Reconciling the Projection

Carl Jung once said, “A particularly beautiful woman is a source of terror. As a rule, a beautiful woman is a terrible disappointment.” What did he mean by this? He wasn’t saying “that girl everyone calls a 10 out of 10 is lowkey mid.” He was saying that exceptionally beautiful women have a sort of mythological quality because they are a great source of projection.

They tend to represent a mythical archetype rather than a fully realized person. Think of all the men who gave their lives over the beauty of Helen of Troy. Helen of Troy isn’t a functionally real woman; she’s like a feminine ideal or a goddess that couldn’t possibly be real. The second you recognize such a woman is real, the fantasy collapses.

They tend to represent a mythical archetype rather than a fully realized person.

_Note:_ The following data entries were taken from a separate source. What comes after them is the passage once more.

-- ==== Sys2Proof/Machine/Control.lean ====
section
/-! DEFINITION. Branches and jumps (42_control_transfer.md). -/

namespace Sys2Proof.Machine

/-- R290: the common sequence of the six branches: a taken branch checks its target and goes there; one that is not taken goes to
`pc + 4` and checks nothing. -/
def branch (cond : Bool) (imm : BitVec 13) (s : State) : Result :=
  if cond then transferTo (s.pc + immB imm) s s else .next (retire (s.pc + 4) s)

/-- BEQ, R281: taken iff `x[rs1] = x[rs2]`. -/
def execBeq (rs1 rs2 : Reg) (imm : BitVec 13) (s : State) : Result :=
  branch (s.reg rs1 == s.reg rs2) imm s

/-- BNE, R282: taken iff `x[rs1] != x[rs2]`. -/
def execBne (rs1 rs2 : Reg) (imm : BitVec 13) (s : State) : Result :=
  branch (s.reg rs1 != s.reg rs2) imm s

/-- BLT, R283: taken iff `signed(x[rs1]) < signed(x[rs2])`. -/
def execBlt (rs1 rs2 : Reg) (imm : BitVec 13) (s : State) : Result :=
  branch (cmpLt (s.reg rs1) (s.reg rs2)) imm s

/-- BGE, R284: taken iff `signed(x[rs1]) >= signed(x[rs2])`. -/
def execBge (rs1 rs2 : Reg) (imm : BitVec 13) (s : State) : Result :=
  branch (!cmpLt (s.reg rs1) (s.reg rs2)) imm s

/-- BLTU, R285: taken iff `unsigned(x[rs1]) < unsigned(x[rs2])`. -/
def execBltu (rs1 rs2 : Reg) (imm : BitVec 13) (s : State) : Result :=
  branch (cmpLtu (s.reg rs1) (s.reg rs2)) imm s

/-- BGEU, R286: taken iff `unsigned(x[rs1]) >= unsigned(x[rs2])`. -/
def execBgeu (rs1 rs2 : Reg) (imm : BitVec 13) (s : State) : Result :=
  branch (!cmpLtu (s.reg rs1) (s.reg rs2)) imm s

/-- JAL, R287: `t <- pc + immJ; checkTarget(t); x[rd] <- pc + 4; pc <- t`. -/
def execJal (rd : Reg) (imm : BitVec 21) (s : State) : Result :=
  transferTo (s.pc + immJ imm) (s.setReg rd (s.pc + 4)) s

/-- JALR, R288: `t <- (x[rs1] + immI) & ~1; checkTarget(t); x[rd] <- pc + 4; pc <- t`, x[rs1] read first. -/
def execJalr (rd rs1 : Reg) (imm : BitVec 12) (s : State) : Result :=
  transferTo ((s.reg rs1 + immI imm) &&& ~~~1#64) (s.setReg rd (s.pc + 4)) s

end Sys2Proof.Machine
end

When people engage in pretty punishment (attempting to humble women out of spite or revenge), it’s usually not about the woman at all, but about what she represents to them. In Jungian psychology, the “shadow” is the unconscious part of the psyche that contains repressed weaknesses, instincts, desires, and traumas. They’re parts of ourselves we refuse to recognize or accept. Beauty seems to activate so many ordinary people’s shadows, either because they resent what they cannot access or because they secretly desire the power afforded by beauty (and are painfully aware that they lack it).

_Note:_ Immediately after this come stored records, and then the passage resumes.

-- ==== Sys2Proof/Certificates/Slice0/Obligations.lean ====
section
/-! DEFINITION. The statements for the provers, from the numbered rules of spec/. The terms they use (CompletesReg, Traps, BytesAt, …)
are defined in Sys2Proof/Safety.lean. -/

open Sys2Proof Sys2Proof.Machine

/-! ### Encoding -/

/-- R171, R176. The decoder gives back every well-formed instruction from the word the encoder writes, whatever its operands. -/
def Obligations.DecodeOfEncode : Prop :=
  ∀ i : Instr, i.wellFormed = true → decode (encode i) = .ok i

/-- R171, R173. No bit of a word is dropped: the word of a decoded instruction is the word it was decoded from. -/
def Obligations.EncodeOfDecode : Prop :=
  ∀ (w : InstrWord) (i : Instr), decode w = .ok i → i.wellFormed = true ∧ encode i = w

/-- R171: "A word is an instruction iff (word & mask) = match for exactly one row; the table has no overlapping rows". -/
def Obligations.TableRowsDisjoint : Prop :=
  ∀ w : InstrWord, (opcodeTable.filter (rowMatches w)).length ≤ 1 ∧
    ((∃ i, decode w = .ok i) ↔ (opcodeTable.filter (rowMatches w)).length = 1)

/-- R160, R175 and R172: a word of another length, of a custom opcode or of a floating-point opcode is Illegal. -/
def Obligations.AbsentEncodingsAreIllegal : Prop :=
  ∀ w : InstrWord,
    w.extractLsb' 0 2 ≠ 0b11#2 ∨ w.extractLsb' 2 3 = 0b111#3 ∨
      w.extractLsb' 0 7 ∈ [0b0001011#7, 0b0101011#7, 0b1011011#7, 0b1111011#7, 0b0000111#7, 0b0100111#7, 0b1000011#7,
        0b1000111#7, 0b1001011#7, 0b1001111#7, 0b1010011#7] →
    ∃ e, decode w = .error e

/-- The 14 words of the spec's decoder table test (95_test_vectors.md S2) and the two it calls Illegal. -/
def Obligations.WrittenWordsDecode : Prop :=
  decode 0xFFF30293#32 = .ok (.addi 5 6 0xFFF#12) ∧ decode 0x7FF30293#32 = .ok (.addi 5 6 0x7FF#12) ∧
  decode 0x43C35293#32 = .ok (.srai 5 6 60) ∧ decode 0xFE732E23#32 = .ok (.sw 6 7 0xFFC#12) ∧
  decode 0x007310A3#32 = .ok (.sh 6 7 1) ∧ decode 0x00730863#32 = .ok (.beq 6 7 16) ∧
  decode 0xFE731EE3#32 = .ok (.bne 6 7 0x1FFC#13) ∧ decode 0x800002B7#32 = .ok (.lui 5 0x80000#20) ∧
  decode 0xFFFFF297#32 = .ok (.auipc 5 0xFFFFF#20) ∧ decode 0x001000EF#32 = .ok (.jal 1 2048) ∧
  decode 0xFF9FF06F#32 = .ok (.jal 0 0x1FFFF8#21) ∧ decode 0x340312F3#32 = .ok (.csrrw 5 0x340#12 6) ∧
  decode 0x187322AF#32 = .ok (.scW 5 6 7 false false) ∧ decode 0x0E73202F#32 = .ok (.amoswapW 0 6 7 true true) ∧
  (∃ e, decode 0x00000000#32 = .error e) ∧ (∃ e, decode 0x04001293#32 = .error e)

/-! ### The hart step -/

/-- R90, R81, R103. When no interrupt is deliverable, pc is aligned and translates to four bytes of RAM that hold the word of a
decoded instruction, step is exec of it; exec itself moves pc. -/
def Obligations.StepRunsDecodedInstruction : Prop :=
  ∀ (s : State) (pa : Word) (w : InstrWord) (i : Instr),
    selectInterrupt s = none → s.pc.toNat % 4 = 0 → translate s .fetch s.pc = .ok pa →
    s.platform.ramBase ≤ pa.toNat → pa.toNat + 4 ≤ s.platform.ramBase + s.platform.ramSize →
    (∀ k, k < 4 → Memory.read s.mem (pa.toNat + k) = w.extractLsb' (8 * k) 8) →
    decode w = .ok i → step s = exec i s

/-- R81, R90 (2), (3); R420 codes 0, 1, 2, 12. What a step does when the fetch or the decode raises. -/
def Obligations.FetchAndDecodeExceptions : Prop :=
  ∀ s : State, selectInterrupt s = none →
    (s.pc.toNat % 4 ≠ 0 → Traps (step s) s .instrAddrMisaligned s.pc) ∧
    (s.pc.toNat % 4 = 0 →
      (∀ e, translate s .fetch s.pc = .error e → Traps (step s) s e.cause e.tval) ∧
      (∀ pa, translate s .fetch s.pc = .ok pa →
        (¬ (s.platform.ramBase ≤ pa.toNat ∧ pa.toNat + 4 ≤ s.platform.ramBase + s.platform.ramSize) →
          Traps (step s) s .instrAccessFault s.pc) ∧
        (s.platform.ramBase ≤ pa.toNat → pa.toNat + 4 ≤ s.platform.ramBase + s.platform.ramSize →
          ∀ (w : InstrWord) (e : Illegal), (∀ k, k < 4 → Memory.read s.mem (pa.toNat + k) = w.extractLsb' (8 * k) 8) →
            decode w = .error e → Traps (step s) s .illegalInstr (w.setWidth 64))))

The ending of Malèna sees her reunited with her husband, who did not die in the war after all. She lives a much quieter, subdued existence, free from the leering eyes of men, and the town’s women even treat her as an equal, engaging in pleasantries with her as they pretend they didn’t savagely beat her. She is no longer a threat. 

The idealized projection has collapsed, and Malèna has returned to human status. The tragedy of Malèna, common to all beautiful women who become archetypes rather than people (like Marilyn Monroe), is that no one sees them at all. Yet, as established by sociological research, acknowledging or seeking solace in this form of suffering only invites more schadenfreude.